Sentiment classification forked from incubator-mxnet/cnn_text_classification/, i've implemented the Highway Networks architecture.The final train model is CNN + Highway Network structure, and this version can achieve a best dev accuracy of 94.75% with the Chinese corpus.
It is a slightly simplified implementation of Kim's Convolutional Neural Networks for Sentence Classification paper in MXNet.
Recently, I have been learning mxnet for Natural Language Processing (NLP). I followed this nice blog "Implementing a CNN for Text Classification in Tensorflow" blog post. to reimplement it by mxnet framework. Data preprocessing code and corpus are directly borrowed from original author cnn-text-classification-tf.
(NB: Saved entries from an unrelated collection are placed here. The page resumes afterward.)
theorem look20 :
    ((unitRegs 20).find? (fun d => d.covers 0x104) = some ⟨0x104, 0x1000000, 1, 1, .wo, 0x0, 0x0, 0x30F⟩) ∧
    ((unitRegs 20).find? (fun d => d.covers 0x10C) = some ⟨0x10C, 0x1000000, 1, 1, .wo, 0x0, 0x0, 0x1⟩) ∧
    ((unitRegs 20).find? (fun d => d.covers 0x300) = some ⟨0x300, 0x1000000, 1, 1, .wo, 0x0, 0x0, 0xFFFFFFFF⟩) ∧
    ((unitRegs 20).find? (fun d => d.covers 0x404) = some ⟨0x404, 0x1000000, 1, 1, .rw, 0x0, 0x1FFFF, 0x1FFFF⟩) ∧
    ((unitRegs 20).find? (fun d => d.covers 0x18) = some ⟨0x18, 0x1000000, 1, 1, .rw, 0x0, 0x37, 0x37⟩) ∧
    ((unitRegs 20).find? (fun d => d.covers 0x328) = some ⟨0x328, 0x1000000, 1, 1, .wo, 0x0, 0x0, 0xFFFFFFFF⟩) := by decide +kernel

theorem row_octetRoleWrite {m : Master} {octet : Fin 12} {value : Word} {env : Env} {s : State} (g : Granted m (LNS_OCTET_ROLE octet.val) s) :
    exec (.octetRoleWrite m octet value env) s = .next (replied m (LNS_OCTET_ROLE octet.val) (octetRoleWrite octet.val (value.toNat % 2 ^ 32 &&& 7) (picked m (LNS_OCTET_ROLE octet.val) s))) := by
  have hd : ∀ (octet : Fin 12), (unitRegs 1).find? (fun d => d.covers (0x100 + 4 * octet.val)) = some ⟨0x100, 0x4, 12, 1, .rw, 0x0, 0x7, 0x7⟩ := (look1.1)
  have hw : ∀ v s', unitWrite m 1 (0x100 + 4 * octet.val) 7 v env s' = some (octetRoleWrite octet.val v s') := by
    intro v s'
    have := octet.isLt
    unfold unitWrite lnsWrite
    grind
  exact congrArg Host.Outcome.next (write_rule g (u := 1) (off := 0x100 + 4 * octet.val) (by unfold LNS_OCTET_ROLE; omega) (by omega) (hd octet) (by decide) (by unfold LNS_OCTET_ROLE; omega) (hw _ _))

theorem row_lnsBasicWrite {m : Master} {value : Word} {env : Env} {s : State} (g : Granted m (UNIT_BASIC uLNS) s) :
    exec (.lnsBasicWrite m value env) s = .next (replied m (UNIT_BASIC uLNS) (acc (lnsBasicWrite (value.toNat % 2 ^ 32 &&& 8191) (picked m (UNIT_BASIC uLNS) s)))) := by
  have hw : ∀ v s', unitWrite m 1 0x18 8191 v env s' = some (acc (lnsBasicWrite v s')) := fun _ _ => rfl
  exact congrArg Host.Outcome.next (write_rule g (u := 1) (off := 0x18) (d := ⟨0x18, 0x1000000, 1, 1, .rw, 0x0, 0x1FFF, 0x1FFF⟩) rfl (by decide) (look1.2.1) (by decide) (by decide) (hw _ _))

theorem row_txFirWrite {m : Master} {lane : Fin 96} {value : Word} {env : Env} {s : State} (g : Granted m (LNS_TX_FIR lane.val) s) :
    exec (.txFirWrite m lane value env) s = .next (replied m (LNS_TX_FIR lane.val) (txFirWrite lane.val (value.toNat % 2 ^ 32 &&& 3855) (picked m (LNS_TX_FIR lane.val) s))) := by
  have hd : ∀ (lane : Fin 96), (unitRegs 1).find? (fun d => d.covers (0x100C + 64 * lane.val)) = some ⟨0x100C, 0x40, 96, 1, .rw, 0x604, 0xF0F, 0xF0F⟩ := (look1.2.2.1)
  have hw : ∀ v s', unitWrite m 1 (0x100C + 64 * lane.val) 3855 v env s' = some (txFirWrite lane.val v s') := by
    intro v s'
    have := lane.isLt
    unfold unitWrite lnsWrite
    grind
  exact congrArg Host.Outcome.next (write_rule g (u := 1) (off := 0x100C + 64 * lane.val) (by unfold LNS_TX_FIR; omega) (by omega) (hd lane) (by decide) (by unfold LNS_TX_FIR; omega) (hw _ _))

theorem row_laneIdleSet {m : Master} {lane : Fin 96} {value : Word} {env : Env} {s : State} (g : Granted m (LNS_LANE_CTRL lane.val) s) :
    exec (.laneIdleSet m lane value env) s = .next (replied m (LNS_LANE_CTRL lane.val) (laneCtrlWrite lane.val ((setBits value.toNat 0 1 1) % 2 ^ 32 &&& 65295) env.inProgress env.sleepSent (env.eyes.getD lane.val []) (picked m (LNS_LANE_CTRL lane.val) s))) := by
  have hd : ∀ (lane : Fin 96), (unitRegs 1).find? (fun d => d.covers (0x1000 + 64 * lane.val)) = some ⟨0x1000, 0x40, 96, 1, .rw, 0x0, 0xFF09, 0xFF0F⟩ := (look1.2.2.2.1)
  have hw : ∀ v s', unitWrite m 1 (0x1000 + 64 * lane.val) 65289 v env s' = some (laneCtrlWrite lane.val v env.inProgress env.sleepSent (env.eyes.getD lane.val []) s') := by
    intro v s'
    have := lane.isLt
    unfold unitWrite lnsWrite
    grind
  exact congrArg Host.Outcome.next (write_rule g (u := 1) (off := 0x1000 + 64 * lane.val) (by unfold LNS_LANE_CTRL; omega) (by omega) (hd lane) (by decide) (by unfold LNS_LANE_CTRL; omega) (hw _ _))

theorem row_laneIdleClear {m : Master} {lane : Fin 96} {value : Word} {env : Env} {s : State} (g : Granted m (LNS_LANE_CTRL lane.val) s) :
    exec (.laneIdleClear m lane value env) s = .next (replied m (LNS_LANE_CTRL lane.val) (laneCtrlWrite lane.val ((setBits value.toNat 0 1 0) % 2 ^ 32 &&& 65295) env.inProgress env.sleepSent (env.eyes.getD lane.val []) (picked m (LNS_LANE_CTRL lane.val) s))) := by
  have hd : ∀ (lane : Fin 96), (unitRegs 1).find? (fun d => d.covers (0x1000 + 64 * lane.val)) = some ⟨0x1000, 0x40, 96, 1, .rw, 0x0, 0xFF09, 0xFF0F⟩ := (look1.2.2.2.1)
  have hw : ∀ v s', unitWrite m 1 (0x1000 + 64 * lane.val) 65289 v env s' = some (laneCtrlWrite lane.val v env.inProgress env.sleepSent (env.eyes.getD lane.val []) s') := by
    intro v s'
    have := lane.isLt
    unfold unitWrite lnsWrite
    grind
  exact congrArg Host.Outcome.next (write_rule g (u := 1) (off := 0x1000 + 64 * lane.val) (by unfold LNS_LANE_CTRL; omega) (by omega) (hd lane) (by decide) (by unfold LNS_LANE_CTRL; omega) (hw _ _))

theorem row_laneRetrain {m : Master} {lane : Fin 96} {value : Word} {env : Env} {s : State} (g : Granted m (LNS_LANE_CTRL lane.val) s) :
    exec (.laneRetrain m lane value env) s = .next (replied m (LNS_LANE_CTRL lane.val) (laneCtrlWrite lane.val ((setBits value.toNat 1 1 1) % 2 ^ 32 &&& 65295) env.inProgress env.sleepSent (env.eyes.getD lane.val []) (picked m (LNS_LANE_CTRL lane.val) s))) := by
  have hd : ∀ (lane : Fin 96), (unitRegs 1).find? (fun d => d.covers (0x1000 + 64 * lane.val)) = some ⟨0x1000, 0x40, 96, 1, .rw, 0x0, 0xFF09, 0xFF0F⟩ := (look1.2.2.2.1)
  have hw : ∀ v s', unitWrite m 1 (0x1000 + 64 * lane.val) 65289 v env s' = some (laneCtrlWrite lane.val v env.inProgress env.sleepSent (env.eyes.getD lane.val []) s') := by
    intro v s'
    have := lane.isLt
    unfold unitWrite lnsWrite
    grind
  exact congrArg Host.Outcome.next (write_rule g (u := 1) (off := 0x1000 + 64 * lane.val) (by unfold LNS_LANE_CTRL; omega) (by omega) (hd lane) (by decide) (by unfold LNS_LANE_CTRL; omega) (hw _ _))

theorem row_laneAdapt {m : Master} {lane : Fin 96} {value : Word} {env : Env} {s : State} (g : Granted m (LNS_LANE_CTRL lane.val) s) :
    exec (.laneAdapt m lane value env) s = .next (replied m (LNS_LANE_CTRL lane.val) (laneCtrlWrite lane.val ((setBits value.toNat 2 1 1) % 2 ^ 32 &&& 65295) env.inProgress env.sleepSent (env.eyes.getD lane.val []) (picked m (LNS_LANE_CTRL lane.val) s))) := by
  have hd : ∀ (lane : Fin 96), (unitRegs 1).find? (fun d => d.covers (0x1000 + 64 * lane.val)) = some ⟨0x1000, 0x40, 96, 1, .rw, 0x0, 0xFF09, 0xFF0F⟩ := (look1.2.2.2.1)
  have hw : ∀ v s', unitWrite m 1 (0x1000 + 64 * lane.val) 65289 v env s' = some (laneCtrlWrite lane.val v env.inProgress env.sleepSent (env.eyes.getD lane.val []) s') := by
    intro v s'
    have := lane.isLt
    unfold unitWrite lnsWrite
    grind
  exact congrArg Host.Outcome.next (write_rule g (u := 1) (off := 0x1000 + 64 * lane.val) (by unfold LNS_LANE_CTRL; omega) (by omega) (hd lane) (by decide) (by unfold LNS_LANE_CTRL; omega) (hw _ _))

theorem row_ckShadowWrite {m : Master} {lane : Fin 96} {word : Fin 8} {value : Word} {env : Env} {s : State} {d : RegDesc} (g : Granted m (FRM_CK_CFG lane.val + 4 * word.val) s) (hd : (unitRegs 2).find? (fun d => d.covers (0x1000 + 32 * lane.val + 4 * word.val)) = some d) (hacc : d.acc ≠ .ro ∧ d.acc ≠ .wc) :
    exec (.ckShadowWrite m lane word value env) s = .next (replied m (FRM_CK_CFG lane.val + 4 * word.val) (Sys2Proof.Machine.ckShadowWrite lane.val word.val (value.toNat % 2 ^ 32 &&& d.vmask) (picked m (FRM_CK_CFG lane.val + 4 * word.val) s))) := by
  have hw : ∀ v s', unitWrite m 2 (0x1000 + 32 * lane.val + 4 * word.val) d.wmask v env s' = some (Sys2Proof.Machine.ckShadowWrite lane.val word.val v s') := by
    intro v s'
    have := lane.isLt
    unfold unitWrite frmWrite
    grind
  exact congrArg Host.Outcome.next (write_rule g (u := 2) (off := 0x1000 + 32 * lane.val + 4 * word.val) (by unfold FRM_CK_CFG; omega) (by omega) hd hacc (by unfold FRM_CK_CFG; omega) (hw _ _))

theorem row_ckPresetWrite {m : Master} {value : Word} {env : Env} {s : State} (g : Granted m (UNIT_BASIC uFRM) s) :
    exec (.ckPresetWrite m value env) s = .next (replied m (UNIT_BASIC uFRM) (ckPresetWrite (value.toNat % 2 ^ 32 &&& 7) (picked m (UNIT_BASIC uFRM) s))) := by
  have hw : ∀ v s', unitWrite m 2 0x18 7 v env s' = some (ckPresetWrite v s') := fun _ _ => rfl
  exact congrArg Host.Outcome.next (write_rule g (u := 2) (off := 0x18) (d := ⟨0x18, 0x1000000, 1, 1, .rw, 0x0, 0x7, 0x7⟩) rfl (by decide) (look2.1) (by decide) (by decide) (hw _ _))

theorem row_portCfgWrite {m : Master} {port : Fin 8} {value : Word} {env : Env} {s : State} (g : Granted m (FRM_PORT_CFG port.val) s) :
    exec (.portCfgWrite m port value env) s = .next (replied m (FRM_PORT_CFG port.val) (portCfgWrite port.val (value.toNat % 2 ^ 32 &&& 1073676319) (picked m (FRM_PORT_CFG port.val) s))) := by
  have hd : ∀ (port : Fin 8), (unitRegs 2).find? (fun d => d.covers (0x5000 + 256 * port.val)) = some ⟨0x5000, 0x100, 8, 1, .rw, 0x24000000, 0x3FFF001F, 0x3FFF001F⟩ := (look2.2.1)
  have hw : ∀ v s', unitWrite m 2 (0x5000 + 256 * port.val) 1073676319 v env s' = some (portCfgWrite port.val v s') := by
    intro v s'
    have := port.isLt
    unfold unitWrite frmWrite
    grind
  exact congrArg Host.Outcome.next (write_rule g (u := 2) (off := 0x5000 + 256 * port.val) (by unfold FRM_PORT_CFG; omega) (by omega) (hd port) (by decide) (by unfold FRM_PORT_CFG; omega) (hw _ _))

theorem row_lnsCntClear {m : Master} {value : Word} {env : Env} {s : State} (g : Granted m LNS_CNT_CLEAR s) :
    exec (.lnsCntClear m value env) s = .next (replied m LNS_CNT_CLEAR (acc (lnsCntClear (value.toNat % 2 ^ 32 &&& 4294967295) (picked m LNS_CNT_CLEAR s)))) := by
  have hw : ∀ v s', unitWrite m 1 0x144 0 v env s' = some (acc (lnsCntClear v s')) := fun _ _ => rfl
  exact congrArg Host.Outcome.next (write_rule g (u := 1) (off := 0x144) (d := ⟨0x144, 0x1000000, 1, 1, .wo, 0x0, 0x0, 0xFFFFFFFF⟩) rfl (by decide) (look1.2.2.2.2) (by decide) (by decide) (hw _ _))
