/-- A frame output changes no more than the mark of an edge to be left out, and what is sent. -/
theorem frameTick_eq (old new n : Nat) (s : State) :
    ∃ skip os, frameTick old new n s = { s with mer := { s.mer with skip := skip }, out := os } := by
  unfold frameTick
  dsimp only
  split
  · exact ⟨s.mer.skip, s.out, rfl⟩
  · split
    · split <;> exact ⟨_, _, rfl⟩
    · exact ⟨_, _, rfl⟩

theorem clocks_evtTick (i k : Nat) (s : State) : (evtTick i k s).clocks = s.clocks := by
  rcases evtTick_cases i k s with h | ⟨_, _, _, h⟩
  · rw [h]
  · rw [h]
    rfl

theorem regsBut_evtTick {as : List Nat} (i : Nat) {k : Nat} (hk : TIM_EVT_COUNT k ∈ as) (h : RegsBut as s t) : RegsBut as s (evtTick i k t) := by
  rcases evtTick_cases i k t with he | ⟨next, n, cnt, he⟩
  · rw [he]
    exact h
  · rw [he]
    exact regsBut_setReg (t := { t with tim := { t.tim with evtNext := next } }) _ hk h

theorem clocks_frameTick (old new n : Nat) (s : State) : (frameTick old new n s).clocks = s.clocks := by
  obtain ⟨_, _, h⟩ := frameTick_eq old new n s
  rw [h]
  rfl

theorem reg_frameTick (old new n a : Nat) (s : State) : (frameTick old new n s).reg a = s.reg a := by
  obtain ⟨_, _, h⟩ := frameTick_eq old new n s
  rw [h]
  rfl

theorem agree_frameTick {P : List Part} (old new n : Nat) (hm : Part.mer ∈ P) (ho : Part.out ∈ P) (h : Agree P s t) :
    Agree P s (frameTick old new n t) := by
  obtain ⟨skip, os, he⟩ := frameTick_eq old new n t
  rw [he]
  exact agree_with_out (s := { t with mer := { t.mer with skip := skip } }) os ho (agree_with_mer _ hm h)

/-- The frame outputs over the periods from `old` to `new`, and, while the index is valid, the event outputs up to it. -/
def outputsDriven (old new : Nat) (s : State) : State :=
  let t := foldS (frameTick old new) (List.range 4) s
  if s.rf MER_STATE_IDX_VALID = 1 then foldS (evtTick t.mer.idx) (List.range 4) t else t

theorem clocks_outputsDriven (old new : Nat) (s : State) : (outputsDriven old new s).clocks = s.clocks := by
  have hframes := foldS_same State.clocks (frameTick old new) (List.range 4) s (clocks_frameTick old new)
  unfold outputsDriven
  split
  · exact (foldS_same State.clocks _ _ _ (clocks_evtTick _)).trans hframes
  · exact hframes

theorem regsBut_outputsDriven (old new : Nat) (s : State) : RegsBut ((List.range 4).map TIM_EVT_COUNT) s (outputsDriven old new s) := by
  have hframes : RegsBut ((List.range 4).map TIM_EVT_COUNT) s (foldS (frameTick old new) (List.range 4) s) :=
    fun a _ => foldS_same (State.reg · a) _ _ s (fun n t => reg_frameTick old new n a t)
  unfold outputsDriven
  split
  · exact regsBut_foldS (fun k hk _ => regsBut_evtTick _ (List.mem_map_of_mem hk)) hframes
  · exact hframes

theorem agree_outputsDriven (old new : Nat) (h : Agree [.regs, .mer, .tim, .out] s t) :
    Agree [.regs, .mer, .tim, .out] s (outputsDriven old new t) := by
  have hframes := agree_foldS (frameTick old new) (List.range 4) (fun n _ => agree_frameTick old new n (by decide) (by decide)) h
  unfold outputsDriven
  exact agree_ite (agree_foldS _ _ (fun k _ => agree_evtTick _ k (by decide) (by decide) (by decide)) hframes) hframes

/-! ### The tick -/

/-- The count that the frame edges go by: the sample index where it is valid. -/
def frameClock (s : State) : Nat := if s.rf MER_STATE_IDX_VALID = 1 then s.mer.idx else s.mer.since

theorem meridianTick_off (h : s.mode = mOFF) : meridianTick s = s := if_pos h

theorem meridianTick_on (h : s.mode ≠ mOFF) :
    meridianTick s = outputsDriven (frameClock s) (frameClock s + tickPeriods s) (clocksMoved s) := if_neg h

theorem clocks_meridianTick (h : s.mode ≠ mOFF) : (meridianTick s).clocks = (clocksMoved s).clocks := by
  rw [meridianTick_on h, clocks_outputsDriven]

theorem sameBut_meridianTick (s : State) : SameBut [.regs, .mer, .tim, .out] s (meridianTick s) := by
  by_cases h : s.mode = mOFF
  · rw [meridianTick_off h]
    exact sameBut_refl _ s
  · rw [meridianTick_on h]
    exact sameBut_agree (agree_outputsDriven _ _ ⟨sameBut_mono agree_clocksMoved.out (by decide)⟩)

theorem regsBut_meridianTick (s : State) : RegsBut ((List.range 4).map TIM_EVT_COUNT) s (meridianTick s) := by
  by_cases h : s.mode = mOFF
  · rw [meridianTick_off h]
    exact regsBut_refl _ s
  · rw [meridianTick_on h]
    exact regsBut_outputsDriven _ _ (clocksMoved s)

theorem step_empty (h : s.pending = []) : step s = .next (meridianTick s) := by
  unfold step
  rw [h]

/-- Settles O2: with the queue empty a step is a tick, which moves the clocks on and drives the time outputs, and these leave the clocks as they are. -/
theorem emptyQueueTicks : Obligations.EmptyQueueTicks := by
  intro s h
  refine ⟨meridianTick s, step_empty h, (sameBut_meridianTick s .pending (by decide)).trans h, meridianTick_off, fun hon => ?_,
    sameBut_meridianTick s, regsBut_meridianTick s⟩
  have hclocks := clocks_meridianTick hon
  simp only [State.clocks, Prod.mk.injEq] at hclocks
  obtain ⟨htod, htodFrac, hfrac, hsince, hidx⟩ := hclocks
  exact ⟨congrArg₂ (fun n f => 2 ^ 32 * n + f) htod htodFrac, hfrac, hsince, hidx⟩

end Sys2Proof.Machine

/-! SUPPORT. The invariant along the machine's steps: reset meets it, and a command or a tick keeps it. -/

namespace Sys2Proof.Machine

variable {s : State} {q rest : List Instr} {i : Instr}

/-! ### The invariant, whatever commands wait -/

theorem Inv.kept (h : Inv s) : Kept s.pending s := ⟨h.regs, h.hbm, rfl, h.logQ, h.ueLog⟩

theorem Kept.inv (h : Kept q s) : Inv s := ⟨h.regs, h.hbm, h.logQ, h.ueLog⟩

/-- What is kept says nothing of which commands wait, so it stays when the queue is replaced. -/
theorem kept_with_pending (h : Kept q s) : Kept rest { s with pending := rest } := ⟨h.regs, h.hbm, rfl, h.logQ, h.ueLog⟩
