-- ==== Sys2Proof/Decode.lean ====
section
/-! DEFINITION. Decoding a command record, and encoding one (30_encoding.md R50 to R64). Decoding is total (R56): it
answers an instruction, or names why the header is illegal (R60). -/

namespace Sys2Proof

/-- `OP = H[7:0]` (R51). -/
def headerOp (h : Word) : BitVec 8 := h.extractLsb' 0 8

/-- `N = H[15:8]` (R51). -/
def headerN (h : Word) : BitVec 8 := h.extractLsb' 8 8

/-- `RSV = H[31:16]` (R51). -/
def headerRsv (h : Word) : BitVec 16 := h.extractLsb' 16 16

/-- The last check of R56: an operation other than MOVE_BY needs `H[15:8] = 0`. -/
def withoutCount (h : Word) (o : Op) : HeaderDecode :=
  if headerN h ≠ 0 then .illegal .operandCount else .op o

/-- `Decode(H)` of R56, its checks in the order of the rule. -/
def decodeHeader (h : Word) : HeaderDecode :=
  if headerRsv h ≠ 0 then .illegal .reservedField
  else
    match (headerOp h).toNat with
    | 1 => withoutCount h .construct
    | 2 => withoutCount h .reg2
    | 3 => withoutCount h .reg4
    | 4 => withoutCount h .setSpeed
    | 5 => .op (.moveBy (headerN h))
    | 6 => withoutCount h .version
    | _ => .illegal .opcode

/-- `A[k]` of a record; a word that is not listed is 0 (R57, R62; log 9). -/
def Command.arg (c : Command) (k : Nat) : Word := c.args.getD k 0

/-- The operands of an operation, in the layout of R57. -/
def operandsOf (c : Command) : Op → Instr
  | .construct => .construct (c.arg 0)
  | .reg2 => .reg2 (c.arg 0) (c.arg 1) (c.arg 2)
  | .reg4 => .reg4 (c.arg 0) (c.arg 1) (c.arg 2) (c.arg 3) (c.arg 4)
  | .setSpeed => .setSpeed (c.arg 0) (c.arg 1)
  | .moveBy n => .moveBy ((List.range n.toNat).map c.arg)
  | .version => .version

/-- The decoder: the header alone selects the operation (R50), then the argument words are read (R57). -/
def decode (c : Command) : Decoded :=
  match decodeHeader c.hdr with
  | .illegal why => .illegal why
  | .op o => .instr (operandsOf c o)

/-- The header word `{16'h0000, N[7:0], OP[7:0]}` (R62). -/
def makeHeader (n op : BitVec 8) : Word := (0 : BitVec 16) ++ n ++ op

/-- The header word of an operation (R52, R64). -/
def Op.header : Op → Word
  | .construct => makeHeader 0 0x01
  | .reg2 => makeHeader 0 0x02
  | .reg4 => makeHeader 0 0x03
  | .setSpeed => makeHeader 0 0x04
  | .moveBy n => makeHeader n 0x05
  | .version => makeHeader 0 0x06

/-- The record that a command assembles to (R62): its header and the argument words it gives. -/
def encode : Instr → Command
  | .construct capacity => ⟨Op.construct.header, [capacity]⟩
  | .reg2 spr pinA pinB => ⟨Op.reg2.header, [spr, pinA, pinB]⟩
  | .reg4 spr pinA pinB pinC pinD => ⟨Op.reg4.header, [spr, pinA, pinB, pinC, pinD]⟩
  | .setSpeed motor rpm => ⟨Op.setSpeed.header, [motor, rpm]⟩
  | .moveBy targets => ⟨(Op.moveBy (BitVec.ofNat 8 targets.length)).header, targets⟩
  | .version => ⟨Op.version.header, []⟩

/-- The record with 0 in every argument word that the command does not give: the `MAX_ARGS` words that the assembler
writes (R62, R50). -/
def Command.padded (cfg : Config) (c : Command) : Command :=
  { c with args := c.args ++ List.replicate (cfg.maxArgs - c.args.length) 0 }

/-- The complete opcode map of R64, in its order. -/
def opcodeMap : List OpRow :=
  [⟨"CONSTRUCT", 0x00000001, 0xFFFFFFFF⟩, ⟨"REG2", 0x00000002, 0xFFFFFFFF⟩, ⟨"REG4", 0x00000003, 0xFFFFFFFF⟩] ++
  [⟨"SET_SPEED", 0x00000004, 0xFFFFFFFF⟩, ⟨"MOVE_BY", 0x00000005, 0xFFFF00FF⟩, ⟨"VERSION", 0x00000006, 0xFFFFFFFF⟩]

/-- A header selects a row when `H AND mask = match` (R64). -/
def OpRow.selectedBy (r : OpRow) (h : Word) : Bool := (h &&& r.mask) == r.pattern

/-- The mnemonic of an operation (R12, R52). -/
def Op.mnemonic : Op → String
  | .construct => "CONSTRUCT"
  | .reg2 => "REG2"
  | .reg4 => "REG4"
  | .setSpeed => "SET_SPEED"
  | .moveBy _ => "MOVE_BY"
  | .version => "VERSION"

/-- The record of an instruction given as a number whose bit 0 is the least significant bit of the header: the low
32 bits are `H`, the next 32 are `A[0]`, and so on; every bit from `nbits` on is 0. -/
def commandOfBits (nbits w : Nat) : Command where
  hdr := BitVec.ofNat 32 (w % 2 ^ nbits)
  args := (List.range (nbits / 32 - 1)).map fun k => BitVec.ofNat 32 ((w % 2 ^ nbits) / 2 ^ (32 * (k + 1)))

/-- What the decoder reads from a word numbered as the opcode table numbers it; `none` where it is illegal. -/
def decodeTableWord (nbits w : Nat) : Option Instr :=
  match decode (commandOfBits nbits w) with
  | .instr i => some i
  | .illegal _ => none

end Sys2Proof
end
I use the same pretrained word2vec GoogleNews-vectors-negative300.bin in Kim's paper. However, I don't implement L2-normalization of weights on penultimate layer, but provide a L2-normalization of gradients. Finally, I got a best dev accuracy 80.1%, close to 81% that reported in the original paper.
Please download the corpus from this repository cnn-text-classification-tf, :)
'data/rt.vec', this file was trained on the corpus by word2vec tool. I recommend to use GoogleNews word2vec, which could get better performance, since this corpus is small (contains about 10K sentences).
When using GoogleNews word2vec, this code loads it with gensim tools gensim.
If I were wrong in CNN implementation via mxnet, please correct me.